Problem description.
The word "instructions" marks the lines you need; copy each of them from the data.

Given records.
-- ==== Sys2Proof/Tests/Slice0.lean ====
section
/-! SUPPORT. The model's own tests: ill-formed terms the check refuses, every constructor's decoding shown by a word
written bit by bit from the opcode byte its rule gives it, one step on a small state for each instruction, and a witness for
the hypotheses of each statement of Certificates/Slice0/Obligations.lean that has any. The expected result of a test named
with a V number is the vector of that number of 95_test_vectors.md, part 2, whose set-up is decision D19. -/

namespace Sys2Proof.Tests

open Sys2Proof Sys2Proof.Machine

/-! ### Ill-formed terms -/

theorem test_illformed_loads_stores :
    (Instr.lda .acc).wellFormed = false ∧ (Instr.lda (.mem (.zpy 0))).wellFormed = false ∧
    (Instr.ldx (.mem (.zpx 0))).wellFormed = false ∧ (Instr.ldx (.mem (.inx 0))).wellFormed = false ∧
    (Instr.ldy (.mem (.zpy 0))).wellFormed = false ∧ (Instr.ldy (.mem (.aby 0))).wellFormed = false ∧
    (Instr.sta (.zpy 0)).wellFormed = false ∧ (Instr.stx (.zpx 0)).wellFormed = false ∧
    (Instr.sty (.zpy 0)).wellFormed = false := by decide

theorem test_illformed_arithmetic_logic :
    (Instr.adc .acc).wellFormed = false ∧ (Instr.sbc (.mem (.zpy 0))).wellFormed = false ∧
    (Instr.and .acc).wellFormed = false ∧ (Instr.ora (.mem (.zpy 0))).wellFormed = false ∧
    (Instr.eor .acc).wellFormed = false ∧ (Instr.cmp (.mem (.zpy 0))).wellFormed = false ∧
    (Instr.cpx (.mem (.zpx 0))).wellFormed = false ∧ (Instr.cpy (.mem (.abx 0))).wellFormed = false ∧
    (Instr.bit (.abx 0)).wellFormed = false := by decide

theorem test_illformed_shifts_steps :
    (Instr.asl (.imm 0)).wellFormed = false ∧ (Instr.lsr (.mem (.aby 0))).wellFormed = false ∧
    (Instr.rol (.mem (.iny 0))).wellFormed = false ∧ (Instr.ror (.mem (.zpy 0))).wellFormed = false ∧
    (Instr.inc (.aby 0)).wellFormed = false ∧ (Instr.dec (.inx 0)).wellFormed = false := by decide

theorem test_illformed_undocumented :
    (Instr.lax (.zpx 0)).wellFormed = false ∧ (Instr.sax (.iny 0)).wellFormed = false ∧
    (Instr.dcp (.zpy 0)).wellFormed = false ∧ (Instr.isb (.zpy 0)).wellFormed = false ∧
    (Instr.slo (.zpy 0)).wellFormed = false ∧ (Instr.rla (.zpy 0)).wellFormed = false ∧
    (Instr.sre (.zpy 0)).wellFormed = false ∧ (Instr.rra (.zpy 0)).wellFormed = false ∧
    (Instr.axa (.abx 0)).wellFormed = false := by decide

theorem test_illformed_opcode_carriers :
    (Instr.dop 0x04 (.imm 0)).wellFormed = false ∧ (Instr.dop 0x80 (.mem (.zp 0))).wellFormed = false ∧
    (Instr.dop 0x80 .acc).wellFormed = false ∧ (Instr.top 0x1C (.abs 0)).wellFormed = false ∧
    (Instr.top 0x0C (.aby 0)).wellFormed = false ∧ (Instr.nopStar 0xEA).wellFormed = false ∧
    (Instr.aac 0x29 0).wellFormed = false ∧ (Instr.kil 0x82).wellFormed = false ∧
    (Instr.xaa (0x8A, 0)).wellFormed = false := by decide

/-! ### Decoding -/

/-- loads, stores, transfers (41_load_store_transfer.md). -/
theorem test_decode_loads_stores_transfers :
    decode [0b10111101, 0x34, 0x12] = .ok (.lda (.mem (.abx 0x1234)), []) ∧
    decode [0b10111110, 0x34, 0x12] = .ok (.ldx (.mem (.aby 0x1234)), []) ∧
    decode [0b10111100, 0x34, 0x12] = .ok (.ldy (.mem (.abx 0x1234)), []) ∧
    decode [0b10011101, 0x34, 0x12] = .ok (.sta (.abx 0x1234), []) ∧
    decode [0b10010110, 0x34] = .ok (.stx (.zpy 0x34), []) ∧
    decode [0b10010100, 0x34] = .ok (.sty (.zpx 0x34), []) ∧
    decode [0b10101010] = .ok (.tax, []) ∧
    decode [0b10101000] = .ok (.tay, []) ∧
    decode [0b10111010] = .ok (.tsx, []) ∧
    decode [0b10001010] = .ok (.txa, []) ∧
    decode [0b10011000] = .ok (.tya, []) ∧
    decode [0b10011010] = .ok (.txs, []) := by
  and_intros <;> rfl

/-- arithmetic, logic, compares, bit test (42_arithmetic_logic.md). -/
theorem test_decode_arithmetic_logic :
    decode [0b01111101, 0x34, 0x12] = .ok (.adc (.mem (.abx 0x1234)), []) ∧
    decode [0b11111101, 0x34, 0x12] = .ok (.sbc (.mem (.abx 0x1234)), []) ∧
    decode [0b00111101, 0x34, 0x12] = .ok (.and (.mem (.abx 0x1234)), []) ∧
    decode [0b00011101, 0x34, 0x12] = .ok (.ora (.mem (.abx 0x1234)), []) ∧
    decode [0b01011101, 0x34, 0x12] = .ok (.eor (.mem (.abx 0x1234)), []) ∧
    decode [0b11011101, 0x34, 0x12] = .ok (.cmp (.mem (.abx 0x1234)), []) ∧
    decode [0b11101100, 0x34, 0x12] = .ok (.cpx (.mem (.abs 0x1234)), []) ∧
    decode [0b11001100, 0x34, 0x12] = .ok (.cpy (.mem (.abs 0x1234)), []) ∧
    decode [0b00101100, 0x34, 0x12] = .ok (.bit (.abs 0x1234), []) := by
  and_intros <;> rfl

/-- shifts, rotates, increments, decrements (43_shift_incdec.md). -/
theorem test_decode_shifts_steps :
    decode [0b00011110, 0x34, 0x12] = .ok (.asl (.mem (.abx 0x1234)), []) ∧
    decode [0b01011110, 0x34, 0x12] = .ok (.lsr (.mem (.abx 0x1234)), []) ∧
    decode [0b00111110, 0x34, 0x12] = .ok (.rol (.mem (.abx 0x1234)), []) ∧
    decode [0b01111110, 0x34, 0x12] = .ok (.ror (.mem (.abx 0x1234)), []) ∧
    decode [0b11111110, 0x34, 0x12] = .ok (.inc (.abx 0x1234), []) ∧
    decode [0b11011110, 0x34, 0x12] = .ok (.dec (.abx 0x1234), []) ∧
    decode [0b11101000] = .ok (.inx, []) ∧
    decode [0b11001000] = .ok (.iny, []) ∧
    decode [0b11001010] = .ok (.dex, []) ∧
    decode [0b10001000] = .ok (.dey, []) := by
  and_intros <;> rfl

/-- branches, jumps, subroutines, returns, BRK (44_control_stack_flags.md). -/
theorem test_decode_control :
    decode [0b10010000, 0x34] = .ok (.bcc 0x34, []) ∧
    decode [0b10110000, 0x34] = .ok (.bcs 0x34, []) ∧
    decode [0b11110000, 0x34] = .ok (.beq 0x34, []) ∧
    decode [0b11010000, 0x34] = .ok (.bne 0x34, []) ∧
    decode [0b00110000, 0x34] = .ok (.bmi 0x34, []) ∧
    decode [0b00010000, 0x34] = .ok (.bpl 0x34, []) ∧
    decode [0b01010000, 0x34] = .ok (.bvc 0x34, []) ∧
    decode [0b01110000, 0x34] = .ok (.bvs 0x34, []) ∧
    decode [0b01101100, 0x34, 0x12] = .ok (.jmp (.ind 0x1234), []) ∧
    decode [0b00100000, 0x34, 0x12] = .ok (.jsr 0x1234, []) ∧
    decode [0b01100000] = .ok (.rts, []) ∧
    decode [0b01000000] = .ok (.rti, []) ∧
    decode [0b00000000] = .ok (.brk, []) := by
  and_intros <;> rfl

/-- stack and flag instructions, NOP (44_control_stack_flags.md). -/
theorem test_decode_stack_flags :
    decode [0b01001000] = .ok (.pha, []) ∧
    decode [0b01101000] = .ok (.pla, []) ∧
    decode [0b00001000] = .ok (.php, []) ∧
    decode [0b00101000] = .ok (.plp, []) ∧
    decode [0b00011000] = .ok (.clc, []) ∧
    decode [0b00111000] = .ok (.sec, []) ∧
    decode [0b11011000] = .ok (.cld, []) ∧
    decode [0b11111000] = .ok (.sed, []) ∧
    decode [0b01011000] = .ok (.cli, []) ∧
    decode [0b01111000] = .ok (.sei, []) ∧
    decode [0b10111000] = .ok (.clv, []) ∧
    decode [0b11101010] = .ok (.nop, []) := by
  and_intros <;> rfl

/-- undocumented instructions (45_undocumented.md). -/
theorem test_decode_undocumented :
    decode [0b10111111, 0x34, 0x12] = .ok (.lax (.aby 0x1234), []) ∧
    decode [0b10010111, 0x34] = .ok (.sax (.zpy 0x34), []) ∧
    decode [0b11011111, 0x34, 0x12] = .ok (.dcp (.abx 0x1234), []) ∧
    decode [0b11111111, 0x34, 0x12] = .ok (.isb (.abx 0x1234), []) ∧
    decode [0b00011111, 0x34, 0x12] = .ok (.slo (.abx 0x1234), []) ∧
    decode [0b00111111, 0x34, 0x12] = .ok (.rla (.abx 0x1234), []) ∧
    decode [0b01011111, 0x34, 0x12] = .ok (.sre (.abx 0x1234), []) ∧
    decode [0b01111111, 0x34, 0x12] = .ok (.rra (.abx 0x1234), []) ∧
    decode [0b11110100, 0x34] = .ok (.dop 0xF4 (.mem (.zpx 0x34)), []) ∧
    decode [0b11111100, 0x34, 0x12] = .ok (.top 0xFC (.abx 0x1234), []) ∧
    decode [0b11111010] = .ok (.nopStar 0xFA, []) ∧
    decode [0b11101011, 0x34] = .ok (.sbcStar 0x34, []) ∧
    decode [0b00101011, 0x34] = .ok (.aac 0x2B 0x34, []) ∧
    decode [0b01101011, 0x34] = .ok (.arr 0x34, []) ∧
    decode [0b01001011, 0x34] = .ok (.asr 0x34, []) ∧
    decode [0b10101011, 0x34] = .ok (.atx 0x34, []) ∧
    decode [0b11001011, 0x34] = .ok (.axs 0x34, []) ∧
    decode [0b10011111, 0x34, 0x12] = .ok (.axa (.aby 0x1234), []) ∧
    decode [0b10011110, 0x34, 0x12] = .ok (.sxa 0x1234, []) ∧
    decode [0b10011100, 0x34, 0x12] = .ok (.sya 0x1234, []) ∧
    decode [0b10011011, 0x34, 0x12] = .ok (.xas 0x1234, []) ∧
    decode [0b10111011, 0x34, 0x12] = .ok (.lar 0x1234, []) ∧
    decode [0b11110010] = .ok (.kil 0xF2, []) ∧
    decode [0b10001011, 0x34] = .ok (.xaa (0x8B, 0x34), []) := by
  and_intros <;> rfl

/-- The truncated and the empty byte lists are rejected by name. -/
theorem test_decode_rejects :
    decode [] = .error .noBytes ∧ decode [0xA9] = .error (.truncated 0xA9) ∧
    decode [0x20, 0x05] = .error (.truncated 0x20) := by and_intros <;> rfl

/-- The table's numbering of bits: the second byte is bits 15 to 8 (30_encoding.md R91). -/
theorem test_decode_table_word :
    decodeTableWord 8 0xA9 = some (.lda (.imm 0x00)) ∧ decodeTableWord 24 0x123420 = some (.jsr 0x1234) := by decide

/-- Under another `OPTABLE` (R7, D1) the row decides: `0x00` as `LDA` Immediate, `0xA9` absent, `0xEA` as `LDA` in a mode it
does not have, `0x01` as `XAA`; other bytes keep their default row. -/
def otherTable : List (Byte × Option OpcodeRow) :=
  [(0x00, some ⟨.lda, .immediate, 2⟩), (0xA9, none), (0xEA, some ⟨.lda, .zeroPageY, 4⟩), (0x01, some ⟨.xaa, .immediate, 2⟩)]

Response box.
/-- stack and flag instructions, NOP (44_control_stack_flags.md). -/
/-- undocumented instructions (45_undocumented.md). -/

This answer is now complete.